REQUIRED WORK:
Scan the lines below; pull out those with "bindWords".

STORED DATA:
/-- DATUM (R435, R436, R441, R443, R445): the record of the active's tick waits for its applying edge; one that comes after it
is discarded and counted. A device that is active, by promotion or a swap, applies only those of ticks before its swap. -/
def datum (b : List Byte) (s : State) : State :=
  if !s.portUp 0 || s.obj Obj.pairRole = 0 then s
  else match readDatum b (s.obj Obj.peerOffset) with
    | none => s
    | some d =>
      let c := toCh d.ch
      if !s.inPair d.ch || !(s.portSet 0).contains c then s
      else if d.tick + s.relayTicks ≤ s.tick c then s.bump Obj.lateDatums 1 32
      else if s.obj Obj.pairRole ≠ 2 && !s.pair.swapped.any (fun t => d.tick < t) then s
      else { s with pair := { s.pair with heard := s.pair.heard ++ [d] } }

/-- DATUM (R436). -/
def execDatum (bytes : List (BitVec 8)) (s : State) : Out := clocked s (datum bytes)

/-- At a tick edge a device of a pair closes the decisions of the tick that has ended: it notes OFN, the CRC of its
segment, 0 where it has none, and the input state, and the active sends them for a channel of KL0's owner set (R421), with
the mirror messages of the tick after them (R435). Called while the channel is still in that tick. -/
def State.sendDatum (s : State) (ch : Fin 4) : State :=
  if !s.inPair ch || s.obj Obj.pairRole = 0 then s
  else
    let t := s.tick ch
    let s1 := s.decide ch (fun d => { d with ofn := s.obj (Obj.ofn ch), seg := if (s.comp ch).seg.isSome then (s.comp ch).segCrc else 0, input := s.obj (Obj.inputState ch) })
    let ms := (s1.pair.mirrors.filter (fun m => m.1 = ch.val)).map (·.2)
    let s2 : State := { s1 with pair := { s1.pair with mirrors := s1.pair.mirrors.filter (fun m => m.1 ≠ ch.val) } }
    if s.obj Obj.pairRole ≠ 1 || !s.portUp 0 || !(s.portSet 0).contains ch then s2
    else
      match s2.pair.own.find? (fun d => d.ch = ch.val && d.tick = t) with
      | none => s2
      | some d =>
        ms.foldl (fun s m => s.sendKl 0 m)
          (s2.sendKl 0 { type := 5, vc := 0, cls := 0, arg := ch, arg64 := 0, data := datumBytes d (ms ≠ []) })

/-! ## Applying decisions (R436, R437, R439) -/

/-- The pair becomes DIVERGED where it was PAIRED; a JOINING pair counts its frames again (R437, R439). -/
def State.diverge (s : State) : State :=
  let s1 := { s with pair := { s.pair with frames := 0, clean := false } }
  if s1.obj Obj.pairState = 2 then s1.setState noCh Obj.pairState 3 else s1

/-- The record that binds frame number `a` and `b` on this device at tick `t` (R436, R437): by SFN to its own slot,
or to its newest frame, which makes the pair DIVERGED. -/
def State.bindBySfn (s : State) (ch : Fin 4) (t : Nat) (r : FrameRec) : Option (FrameRec × Bool) :=
  match (s.pacer ch).program with
  | none => none
  | some p =>
    match p.pipe with
    | none => none
    | some d =>
      match bindEntry d p.frameTicks ((t - p.start) % p.frameTicks) with
      | none => none
      | some e =>
        let x := s.picture ch
        let find (n : Nat) : Option Nat := (x.slots.find? (fun f => f.2.sfn = n)).map (·.1)
        let newest : Nat × Nat := ((x.newest.bind (fun k => (look x.slots k).map (fun f => (k, f.sfn)))).getD (r.slotA, r.sfnA))
        let at' (n : Nat) : Nat × Nat × Bool := match find n with
          | some k => (k, n, true)
          | none => (newest.1, newest.2, false)
        let a := at' r.sfnA
        let b := at' r.sfnB
        some ({ r with ofn := p.ofnAt d e t, slotA := a.1, slotB := b.1, sfnA := a.2.1, sfnB := b.2.1, tick := t }, a.2.2 && b.2.2)

/-- A relayed binding is applied. -/
def State.applyBind (s : State) (ch : Fin 4) (t : Nat) (r : FrameRec) : State :=
  match s.bindBySfn ch t r with
  | none => s
  | some (q, found) =>
    let s1 := ((s.noteRec ch q).writeRec ch q).countBind ch q
    let x := s1.picture ch
    let s2 := if q.kind = 0 then s1.setPicture ch { x with reals := x.reals.filter (fun p => p.1 ≠ q.ofn) ++ [(q.ofn, q.slotA, q.sfnA)] } else s1
    if found then s2 else s2.diverge

/-- A snapshot decided `RELAY_TICKS` ago is applied (R436): the set in force is kept, or the set at `a` is taken. -/
def State.applySnap (s : State) (ch : Fin 4) (a : Nat) : State :=
  if a = 0 then s.keepSet ch
  else
    let x := s.takeSet ch a
    match x.bad with
    | some o => s.refuseSet ch o
    | none => s.setComp ch ((s.comp ch).use x)

/-- The frame of which a row was overdue at tick `t` (R175, R436): the latest one whose deadline for the row had passed. -/
def Picture.lateFrame (p : Picture) (d : PipeDesc) (t row : Nat) : Option (Nat × SrcFrame) :=
  (p.slots.filter (fun f => rowDeadline d f.2.t0 row < t)).foldl (fun m f => match m with
    | some g => if g.2.t0 ≤ f.2.t0 then some f else m
    | none => some f) none

/-- Rows substituted at tick `t` are substituted here too (R436), in their frame, unless the channel is out of service
(R29). -/
def State.applySubst (s : State) (ch : Fin 4) (t n first : Nat) : State :=
  match if (s.outBy.get ch).isSome then none else s.pipe ch with
  | some d =>
    forEach (((upto n).map (· + first)).filter (s.ownsRow ch d)) (fun s r =>
      match (s.picture ch).lateFrame d t r with
      | some (k, f) => s.substitute ch d k f r
      | none => s) s
  | none => s

/-- With SOURCE_MODE RELAY a frame of the active begins here in the slot it names (R437). -/
def State.applyBegin (s : State) (ch : Fin 4) (t sfn slot : Nat) : State :=
  if !bit (s.obj Obj.pairCtrl) 29 then s
  else
    let s1 := s.beginFrame ch slot (sfn % 2 ^ 32) (.whole)
    let x := s1.picture ch
    s1.setPicture ch { x with slots := adjust x.slots slot (fun f => { f with t0 := t }) }

/-- What a binding decides, without this device's slots and numbers. -/
def bindWords (r : Option FrameRec) : Option (Nat × Nat × Nat × Bool × Bool × Nat) :=
  r.map (fun x => (x.kind, x.sfnA, x.sfnB, x.again, x.mute, x.cut))

/-- Decisions of a shadow that differ from those applied (R436). -/
def shadowDiffs (own : Decision) (d : Decision) : Nat :=
  (if bindWords own.bind = bindWords d.bind then 0 else 1) + (if own.snap = d.snap then 0 else 1) + (if own.subst = d.subst then 0 else 1)

/-- A row was substituted here that the active did not substitute (R437). -/
def extraRows (own d : Decision) : Bool :=
  match own.subst, d.subst with
  | none, _ => false
  | some _, none => true
  | some (n, a), some (m, b) => a < b || b + m < a + n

EXERCISE RESPONSE:
def bindWords (r : Option FrameRec) : Option (Nat × Nat × Nat × Bool × Bool × Nat) :=
  (if bindWords own.bind = bindWords d.bind then 0 else 1) + (if own.snap = d.snap then 0 else 1) + (if own.subst = d.subst then 0 else 1)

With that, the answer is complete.